Sarah Burch headshot

Dr. Sarah Burch is a Professor in the Department of Geography and Environmental Management, and holds a Canada Research Chair in Sustainability Governance and Innovation.  

She is the Executive Director of the Waterloo Climate Institute, a Lead Author of the United Nations’ Sixth Assessment Report of the Intergovernmental Panel on Climate Change, and helped to lead expert input into the development of Canada’s first National Adaptation Strategy. Her research uncovers transformative responses to climate change at the community scale, the political and justice dimensions of energy transitions, and the unique contributions that small businesses can make to this solving these complex challenges. 
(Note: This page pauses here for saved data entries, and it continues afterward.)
-- ==== Sys2Proof/Certificates/Slice0/Obligations.lean ====
section
/-! DEFINITION. The statements about the model, each formalising rules of spec/ as its docstring says. -/

open Sys2Proof Sys2Proof.Machine

/-! ### Words and maps -/

/-- The example words of the instruction reference (R341..R346, R354, R375, R390, R394, R399, R404; others of the common, V, X and T maps, of Hen code and of R244 beside them) decode
to the instructions they stand for, and words with a non-zero reserved field do not decode. -/
def Obligations.ExampleWordsDecode : Prop :=
  (decodeSlot 0 0x010C1080 = some (.add 3 1 2) ∧ decodeSlot 0 0x100C1084 = some (.sel 3 1 2 4) ∧
   decodeSlot 0 0x202C0010 = some (.addi 11 0 16) ∧ decodeSlot 0 0x21450206 = some (.bfx 17 16 8 6) ∧
   decodeSlot 0 0x285001A1 = some (.movi 20 0 0x1A1) ∧ decodeSlot 0 0x141C0001 = some (.getcycVclk 7) ∧
   decodeSlot 0 0x31007FE8 = some (.jmp 0x7FE8) ∧ decodeSlot 0 0x82501A00 = some (.sts 20 1 40 0) ∧
   decodeSlot 0 0x880C1080 = some (.sfadd 3 1 2) ∧ decodeSlot 0 0xA9000002 = some (.wqwait 2) ∧
   decodeSlot 0 0x1348044C = some (.agen 18 0 17 12) ∧ decodeSlot 0 0xA1000000 = some .sstep ∧ decodeSlot 0 0xA1000800 = some (.sstepM 0)) ∧
  (decodeSlot 1 0x8C101001 = some (.vabs 0 4 1 0 1) ∧ decodeSlot 1 0xF2181929 = some (.por 6 1 36 1 0 1) ∧
   decodeSlot 1 0xF41C2010 = some (.pcnt 7 2 1) ∧ decodeSlot 2 0x98070000 = some (.mzero 7) ∧
   decodeSlot 3 0x9A182380 = some (.syncarm 6 1 7 0) ∧ decodeSlot 3 0x91000293 = some (.qbwaitE 5 3) ∧
   decodeSlot 3 0xCA086800 = some (.coll 1 1 40) ∧
   decodeSlot 3 0xA4148300 = some (.bind 5 4 6) ∧ decodeSlot 3 0x99000181 = some (.semsig 3 1) ∧ decodeSlot 3 0x9B242380 = some (.syncwait 9 1 7 0) ∧ decodeHen 0x85003001 = some (.haddl 3 1) ∧
   decodeMule 0x00C5950B = some (.vbBfx 12 11 10)) ∧
  (decodeSlot 0 0x010C1081 = none ∧ decodeSlot 1 0x010C1080 = none ∧ decodeSlot 1 0xF2146103 = none ∧ decodeHen 0x2A000000 = none ∧ decodeHeader 0x7F000000 = none)

/-- Every well-formed instruction that has a word is read back from it by the decoder of its map, with every operand (f12 R302..R312). -/
def Obligations.DecodeEncodeAgree : Prop :=
  ∀ (i : Instr) (k : MapKind), i.mapKind = some k → i.wellFormed = true →
    ∃ w, encode i = some w ∧ decode k w = some i

/-- A word the decoder of a map accepts is the word of the instruction it gives, which is well formed and of that map: no bit of a
word is ignored, so that a word with a non-zero reserved bit is refused (f12 R316). -/
def Obligations.DecodedWordIsTheEncoding : Prop :=
  ∀ (k : MapKind) (w : Word) (i : Instr), decode k w = some i →
    encode i = some w ∧ i.mapKind = some k ∧ i.wellFormed = true

/-! ### Steps -/

/-- A step runs the decoded word of the agent whose turn it is. A strand's header issues when no slot word is open; else the word of the
first open slot runs, with that slot taken; the bundle is finished after its last word. A Hen's word is run with its code position
advanced, a Mule hart's at its pc. -/
def Obligations.StepRunsDecodedWord : Prop :=
  (∀ (s : State) (sid : Nat) (i : Instr), s.cur = .strand sid → (s.strand sid).slots = [] →
    (s.strand sid).pc < s.codeLen sid → decodeHeader (s.codeWord sid (s.strand sid).pc) = some i →
    step s = thenDo (exec i s) (State.afterHeader sid)) ∧
  (∀ (s : State) (sid slot : Nat) (rest : List Nat) (i : Instr), s.cur = .strand sid → (s.strand sid).slots = slot :: rest →
    decodeSlot slot (s.codeWord sid (s.strand sid).slotPc) = some i →
    step s = thenDo (exec i (s.modStrand sid Strand.takeSlot)) (State.afterSlot sid)) ∧
  (∀ (s : State) (p : Nat) (i : Instr), s.cur = .hen p → (s.hen p).cur.isSome → (s.hen p).pc < (s.hen p).len →
    decodeHen (s.henWord p) = some i →
    step s = thenDo (exec i (s.setHen p { s.hen p with pc := (s.hen p).pc + 1 })) State.idle) ∧
  (∀ (s : State) (n : Fin 32) (i : Instr), s.cur = .hart n → (s.hart n).sleep = none → decodeMule (s.hartWord n) = some i →
    step s = thenDo (exec i s) State.idle)

/-- A word of a strand's slot that decodes to nothing is suppressed: ILLOP is recorded with the bundle's address, source 8 counts it, and
the other words of the bundle go on (R317); a common word never stands in another slot than S. -/
def Rule.StepSuppressesIllegalWord : Prop :=
  ∀ (s : State) (sid slot : Nat) (rest : List Nat), s.cur = .strand sid → (s.strand sid).slots = slot :: rest →
    decodeSlot slot (s.codeWord sid (s.strand sid).slotPc) = none →
    (s.codeWord sid (s.strand sid).slotPc).extractLsb' 12 20 ≠ 0xA2000#20 →
    step s = .next (State.afterSlot sid ((s.modStrand sid Strand.takeSlot).suppressHere sid Code.illop slot))

/-- With no word to run, the agents of the gcy take their turns in order, and then the next stage of the gcy takes place; the counter
rises by 1 in the last stage of a gcy. A hart's word that is no Virbel word runs as RV64GC (log entry 59). (The order of the stages is the
model's own: log entry 11.) -/
def Rule.StepTakesTurnsThenStages : Prop :=
  (∀ (s : State) (a : Agent) (rest : List Agent), s.cur = .none → s.todo = a :: rest →
    step s = .next { s with cur := a, todo := rest }) ∧
  (∀ s : State, s.cur = .none → s.todo = [] → step s = .next s.stageStep) ∧
  (∀ s : State, s.stage = .tick → s.stageStep.gclk = s.gclk + 1 ∧ s.stageStep.stage = .outside) ∧
  (∀ (s : State) (n : Fin 32), s.cur = .hart n → (s.hart n).sleep = none → decodeMule (s.hartWord n) = none →
    step s = .next (s.rvStep n).idle)

/-! ### Reset and invariants -/

/-- The machine after reset: no timetable and no strand, memory with nothing listed, no queue enabled, no link trained, the untimed
reserves of R33 and the bounds of R42, R87 and R269 at their reset values. The counter's 0, and that of the tenants of R20 only tenant 0
exists, are the model's choice (log entry 3). -/
def Obligations.ResetLeaves : Prop :=
  State.reset.gclk = 0 ∧ State.reset.mem = [] ∧ State.reset.sram = [] ∧ State.reset.cur = .none ∧
  (∀ tt, State.reset.tt tt = Timetable.blank) ∧ (∀ sid, State.reset.strand sid = Strand.blank) ∧
  (∀ fn q, (State.reset.queue fn q).st = 0) ∧ (∀ n, ((State.reset.tenant n).live = true ↔ n = 0)) ∧
  State.reset.table = [] ∧ State.reset.compactWait = 2 ^ 24 ∧ State.reset.ageBound = 2 ^ 26 ∧
  State.reset.preemptDl = 2 ^ 20 ∧ State.reset.preemptLimit = 2 ^ 28 ∧
  ∀ k, SMap.get (0, 0) State.reset.reserve k = if k ∈ [0x04, 0x05, 0x07, 0x08, 0x09, 0x0A] then (16, 15) else (0, 0)

/-- The memory and the Mule's SRAM are in canonical form after reset. -/
def Obligations.ResetMemoryCanonical : Prop := State.reset.memOk = true

/-- Every step keeps the memory of the package and the Mule's SRAM in their one canonical form (addresses strictly rising, no entry
equal to what an unlisted address reads as), from every state in which they are. -/
def Obligations.StepKeepsMemoryCanonical : Prop :=
  ∀ s s' : State, s.memOk = true → step s = .next s' → s'.memOk = true

/-! ### Integer words of the common map -/

/-- What the integer words put into Dd: the destination, the registers read, the latency, whether the taint of the registers read goes
to the result, and the value, as R341..R344, R354 and R375 give them. `r` reads a register, `g` is the gcy. -/
def intSpec (g : BitVec 64) (r : Nat → BitVec 64) :
    Instr → Option (BitVec 6 × List (BitVec 6) × Nat × Bool × BitVec 64)
  | .add d a b => some (d, [a, b], 1, true, BitVec.ofNat 64 ((r a.toNat).toNat + (r b.toNat).toNat))
  | .sub d a b => some (d, [a, b], 1, true, BitVec.ofInt 64 ((r a.toNat).toInt - (r b.toNat).toInt))
  | .mul d a b => some (d, [a, b], 3, true, BitVec.ofNat 64 ((r a.toNat).toNat * (r b.toNat).toNat))
  | .mulh d a b => some (d, [a, b], 3, true, BitVec.ofInt 64 (((r a.toNat).toInt * (r b.toNat).toInt) / 2 ^ 64))
  | .div d a b => some (d, [a, b], 18, true,
      if (r b.toNat) = 0 then BitVec.allOnes 64 else BitVec.ofInt 64 ((r a.toNat).toInt.tdiv (r b.toNat).toInt))
  | .rem d a b => some (d, [a, b], 18, true,
      if (r b.toNat) = 0 then r a.toNat
      else BitVec.ofInt 64 ((r a.toNat).toInt - (r b.toNat).toInt * (r a.toNat).toInt.tdiv (r b.toNat).toInt))
  | .and_ d a b => some (d, [a, b], 1, true, r a.toNat &&& r b.toNat)
  | .or_ d a b => some (d, [a, b], 1, true, r a.toNat ||| r b.toNat)
  | .xor_ d a b => some (d, [a, b], 1, true, r a.toNat ^^^ r b.toNat)
  | .shl d a b => some (d, [a, b], 1, true, BitVec.ofNat 64 ((r a.toNat).toNat * 2 ^ ((r b.toNat).toNat % 64)))
  | .shr d a b => some (d, [a, b], 1, true, BitVec.ofNat 64 ((r a.toNat).toNat / 2 ^ ((r b.toNat).toNat % 64)))
  | .sar d a b => some (d, [a, b], 1, true, BitVec.ofInt 64 ((r a.toNat).toInt / 2 ^ ((r b.toNat).toNat % 64)))
  | .min d a b => some (d, [a, b], 1, true,
      if (r a.toNat).toInt ≤ (r b.toNat).toInt then r a.toNat else r b.toNat)
  | .max d a b => some (d, [a, b], 1, true,
      if (r a.toNat).toInt ≤ (r b.toNat).toInt then r b.toNat else r a.toNat)
  | .slt d a b => some (d, [a, b], 1, true, if (r a.toNat).toInt < (r b.toNat).toInt then 1 else 0)
  | .sel d a b x => some (d, [a, b, x], 1, true, if r x.toNat = 0 then r b.toNat else r a.toNat)
  | .agen d a b x => some (d, [a, b], 1, true, BitVec.ofNat 64 ((r a.toNat).toNat + (r b.toNat).toNat * 2 ^ x.toNat))
  | .addi d a i => some (d, [a], 1, true, BitVec.ofInt 64 ((r a.toNat).toInt + i.toInt))
  | .bfx d a lo wm => some (d, [a], 1, true, BitVec.ofNat 64 ((r a.toNat).toNat / 2 ^ lo.toNat % 2 ^ (wm.toNat + 1)))
  | .movi d h i => some (d, [], 1, false, BitVec.ofInt 64 (i.toInt * 2 ^ (16 * h.toNat)))
  | .getcycGclk d => some (d, [], 1, false, g)
  | _ => none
Dr. Burch holds a PhD from the University of British Columbia, and held a postdoctoral fellowship at the University of Oxford’s Environmental Change Institute. She was named to the Royal Society of Canada’s College of New Scholars in 2017, one of Canada’s Top 40 Under 40TM in 2018, and one of Canada’s Clean 50 in 2021. 

Indigenous Welcome: Dr. Elder Myeengun Henry, Indigenous Knowledge Keeper, Faculty of Health, University of Waterloo

Elder Myeengun Henry

As Indigenous Knowledge Keeper, Elder Henry provides strategic leadership to the Faculty of Health and our response to the Truth and Reconciliation Calls to Action. He collaborates with the Office of Indigenous Relations and with the Faculty of Health community, and identifies and contributes to building reciprocal and respectful relationships with Indigenous individuals and communities.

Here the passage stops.